Supplied material >>

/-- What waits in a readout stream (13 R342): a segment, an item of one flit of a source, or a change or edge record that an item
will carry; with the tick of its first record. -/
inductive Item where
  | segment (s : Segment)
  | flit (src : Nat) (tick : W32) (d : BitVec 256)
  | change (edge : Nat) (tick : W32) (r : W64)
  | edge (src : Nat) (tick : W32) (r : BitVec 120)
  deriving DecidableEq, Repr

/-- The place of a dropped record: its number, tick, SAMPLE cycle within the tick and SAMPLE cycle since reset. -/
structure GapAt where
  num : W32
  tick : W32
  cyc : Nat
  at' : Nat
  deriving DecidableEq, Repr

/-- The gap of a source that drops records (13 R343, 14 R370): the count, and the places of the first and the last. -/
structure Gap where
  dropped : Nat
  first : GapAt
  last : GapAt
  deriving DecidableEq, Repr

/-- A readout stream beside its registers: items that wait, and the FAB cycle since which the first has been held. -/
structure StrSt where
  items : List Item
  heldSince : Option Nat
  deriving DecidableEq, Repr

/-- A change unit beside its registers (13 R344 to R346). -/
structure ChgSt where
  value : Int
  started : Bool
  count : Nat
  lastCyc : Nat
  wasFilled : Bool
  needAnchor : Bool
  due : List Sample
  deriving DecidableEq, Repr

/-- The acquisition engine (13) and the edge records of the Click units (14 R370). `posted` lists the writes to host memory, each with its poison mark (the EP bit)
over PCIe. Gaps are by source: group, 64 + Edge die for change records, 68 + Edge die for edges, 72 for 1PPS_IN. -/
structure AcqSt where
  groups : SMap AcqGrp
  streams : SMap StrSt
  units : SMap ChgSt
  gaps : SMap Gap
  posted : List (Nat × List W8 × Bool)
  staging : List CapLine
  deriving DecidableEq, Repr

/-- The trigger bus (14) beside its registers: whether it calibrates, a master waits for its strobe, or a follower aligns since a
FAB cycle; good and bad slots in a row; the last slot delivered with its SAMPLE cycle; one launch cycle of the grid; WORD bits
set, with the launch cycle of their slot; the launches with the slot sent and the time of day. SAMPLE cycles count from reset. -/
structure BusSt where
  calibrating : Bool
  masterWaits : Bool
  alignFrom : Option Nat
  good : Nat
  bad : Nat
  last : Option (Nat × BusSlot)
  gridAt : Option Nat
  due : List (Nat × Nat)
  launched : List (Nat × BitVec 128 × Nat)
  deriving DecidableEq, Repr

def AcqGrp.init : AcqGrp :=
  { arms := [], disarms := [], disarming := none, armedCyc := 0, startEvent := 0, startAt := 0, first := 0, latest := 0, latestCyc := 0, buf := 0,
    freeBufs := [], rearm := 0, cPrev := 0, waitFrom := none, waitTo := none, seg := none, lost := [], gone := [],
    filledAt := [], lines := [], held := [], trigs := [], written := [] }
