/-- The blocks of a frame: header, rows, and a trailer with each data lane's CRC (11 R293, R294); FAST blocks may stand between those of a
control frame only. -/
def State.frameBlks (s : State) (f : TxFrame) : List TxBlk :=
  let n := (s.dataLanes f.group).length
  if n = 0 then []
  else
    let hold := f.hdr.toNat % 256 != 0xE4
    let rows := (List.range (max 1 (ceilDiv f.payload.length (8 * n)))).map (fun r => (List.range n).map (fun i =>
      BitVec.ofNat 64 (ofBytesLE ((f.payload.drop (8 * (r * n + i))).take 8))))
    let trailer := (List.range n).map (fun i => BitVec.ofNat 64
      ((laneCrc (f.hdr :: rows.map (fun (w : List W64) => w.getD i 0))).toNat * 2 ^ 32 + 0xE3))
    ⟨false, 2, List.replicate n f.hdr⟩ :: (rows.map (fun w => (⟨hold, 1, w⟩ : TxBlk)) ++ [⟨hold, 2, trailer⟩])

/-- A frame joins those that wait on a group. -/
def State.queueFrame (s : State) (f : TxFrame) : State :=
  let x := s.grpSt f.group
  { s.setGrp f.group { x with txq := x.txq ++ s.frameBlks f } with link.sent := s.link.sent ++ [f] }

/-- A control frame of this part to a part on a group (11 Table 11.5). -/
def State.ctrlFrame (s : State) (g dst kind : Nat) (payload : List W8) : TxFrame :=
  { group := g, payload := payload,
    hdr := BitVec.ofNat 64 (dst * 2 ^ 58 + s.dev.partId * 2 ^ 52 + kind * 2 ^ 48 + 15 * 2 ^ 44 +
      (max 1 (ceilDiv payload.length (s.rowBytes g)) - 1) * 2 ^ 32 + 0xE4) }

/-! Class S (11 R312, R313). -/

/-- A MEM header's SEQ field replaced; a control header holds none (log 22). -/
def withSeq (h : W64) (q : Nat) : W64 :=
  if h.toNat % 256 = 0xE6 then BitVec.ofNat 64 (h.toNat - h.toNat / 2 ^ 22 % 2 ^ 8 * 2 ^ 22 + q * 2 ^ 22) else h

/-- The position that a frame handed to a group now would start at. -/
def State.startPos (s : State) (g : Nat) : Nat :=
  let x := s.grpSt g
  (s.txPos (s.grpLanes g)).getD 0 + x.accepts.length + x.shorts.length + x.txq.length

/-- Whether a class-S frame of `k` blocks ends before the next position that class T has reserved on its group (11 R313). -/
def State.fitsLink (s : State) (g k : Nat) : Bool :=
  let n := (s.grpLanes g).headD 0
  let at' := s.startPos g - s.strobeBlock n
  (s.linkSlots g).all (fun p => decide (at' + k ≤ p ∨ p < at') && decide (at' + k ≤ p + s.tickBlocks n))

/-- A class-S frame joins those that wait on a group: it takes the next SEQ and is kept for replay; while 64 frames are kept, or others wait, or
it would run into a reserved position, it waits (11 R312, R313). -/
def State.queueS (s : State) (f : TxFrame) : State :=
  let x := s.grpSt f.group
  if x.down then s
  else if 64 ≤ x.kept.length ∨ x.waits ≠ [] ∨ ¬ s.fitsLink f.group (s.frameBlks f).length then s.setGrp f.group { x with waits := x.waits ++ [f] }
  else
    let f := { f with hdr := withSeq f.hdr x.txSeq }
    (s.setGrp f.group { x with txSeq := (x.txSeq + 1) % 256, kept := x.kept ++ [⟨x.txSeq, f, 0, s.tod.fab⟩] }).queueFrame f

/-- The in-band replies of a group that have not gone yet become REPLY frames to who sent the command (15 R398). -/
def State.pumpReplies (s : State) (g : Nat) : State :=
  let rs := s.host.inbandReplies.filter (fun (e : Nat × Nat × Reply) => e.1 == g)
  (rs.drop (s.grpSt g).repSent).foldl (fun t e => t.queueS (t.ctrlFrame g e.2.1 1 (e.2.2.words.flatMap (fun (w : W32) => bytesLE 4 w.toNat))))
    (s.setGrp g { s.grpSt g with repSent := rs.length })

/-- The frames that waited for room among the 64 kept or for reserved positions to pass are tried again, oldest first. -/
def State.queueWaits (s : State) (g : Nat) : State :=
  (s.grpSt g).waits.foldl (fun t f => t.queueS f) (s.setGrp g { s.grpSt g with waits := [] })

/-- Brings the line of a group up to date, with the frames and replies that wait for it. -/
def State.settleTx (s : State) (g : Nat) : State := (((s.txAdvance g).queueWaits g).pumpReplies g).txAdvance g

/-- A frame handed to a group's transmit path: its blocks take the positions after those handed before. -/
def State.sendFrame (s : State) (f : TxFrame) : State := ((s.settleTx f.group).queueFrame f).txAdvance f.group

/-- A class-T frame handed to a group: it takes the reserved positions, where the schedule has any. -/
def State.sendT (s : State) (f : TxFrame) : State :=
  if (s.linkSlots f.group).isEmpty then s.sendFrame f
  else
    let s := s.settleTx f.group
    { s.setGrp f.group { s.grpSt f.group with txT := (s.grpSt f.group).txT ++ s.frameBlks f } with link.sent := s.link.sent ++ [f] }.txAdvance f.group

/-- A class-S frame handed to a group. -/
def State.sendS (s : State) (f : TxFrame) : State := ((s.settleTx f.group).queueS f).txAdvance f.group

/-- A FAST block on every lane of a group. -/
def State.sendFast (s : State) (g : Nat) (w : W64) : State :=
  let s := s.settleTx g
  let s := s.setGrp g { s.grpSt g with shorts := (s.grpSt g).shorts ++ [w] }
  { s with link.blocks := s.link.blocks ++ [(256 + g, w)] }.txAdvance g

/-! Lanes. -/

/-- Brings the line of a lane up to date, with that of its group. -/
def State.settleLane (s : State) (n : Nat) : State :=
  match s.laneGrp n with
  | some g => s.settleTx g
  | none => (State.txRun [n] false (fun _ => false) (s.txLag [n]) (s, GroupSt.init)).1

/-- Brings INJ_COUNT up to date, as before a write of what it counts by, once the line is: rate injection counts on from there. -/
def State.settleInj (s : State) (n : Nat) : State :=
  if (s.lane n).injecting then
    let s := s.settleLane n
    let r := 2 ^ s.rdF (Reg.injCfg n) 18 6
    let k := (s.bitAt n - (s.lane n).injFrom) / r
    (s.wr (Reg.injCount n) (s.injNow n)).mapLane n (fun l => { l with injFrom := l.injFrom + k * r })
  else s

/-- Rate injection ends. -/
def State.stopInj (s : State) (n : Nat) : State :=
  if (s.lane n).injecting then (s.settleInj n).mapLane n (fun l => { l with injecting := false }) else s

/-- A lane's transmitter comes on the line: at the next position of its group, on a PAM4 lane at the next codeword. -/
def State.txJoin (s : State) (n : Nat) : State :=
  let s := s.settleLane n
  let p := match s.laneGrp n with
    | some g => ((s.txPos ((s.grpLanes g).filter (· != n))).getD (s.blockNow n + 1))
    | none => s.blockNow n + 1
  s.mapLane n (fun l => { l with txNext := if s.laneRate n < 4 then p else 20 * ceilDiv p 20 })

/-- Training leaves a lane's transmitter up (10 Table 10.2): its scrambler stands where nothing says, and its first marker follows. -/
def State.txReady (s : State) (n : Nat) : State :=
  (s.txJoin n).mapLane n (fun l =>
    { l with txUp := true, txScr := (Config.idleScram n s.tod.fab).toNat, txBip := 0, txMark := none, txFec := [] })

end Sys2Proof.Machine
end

Exercise details >> Copy out every line from the data above in which the word "pumpReplies" occurs.

Response box >>
def State.pumpReplies (s : State) (g : Nat) : State :=
def State.settleTx (s : State) (g : Nat) : State := (((s.txAdvance g).queueWaits g).pumpReplies g).txAdvance g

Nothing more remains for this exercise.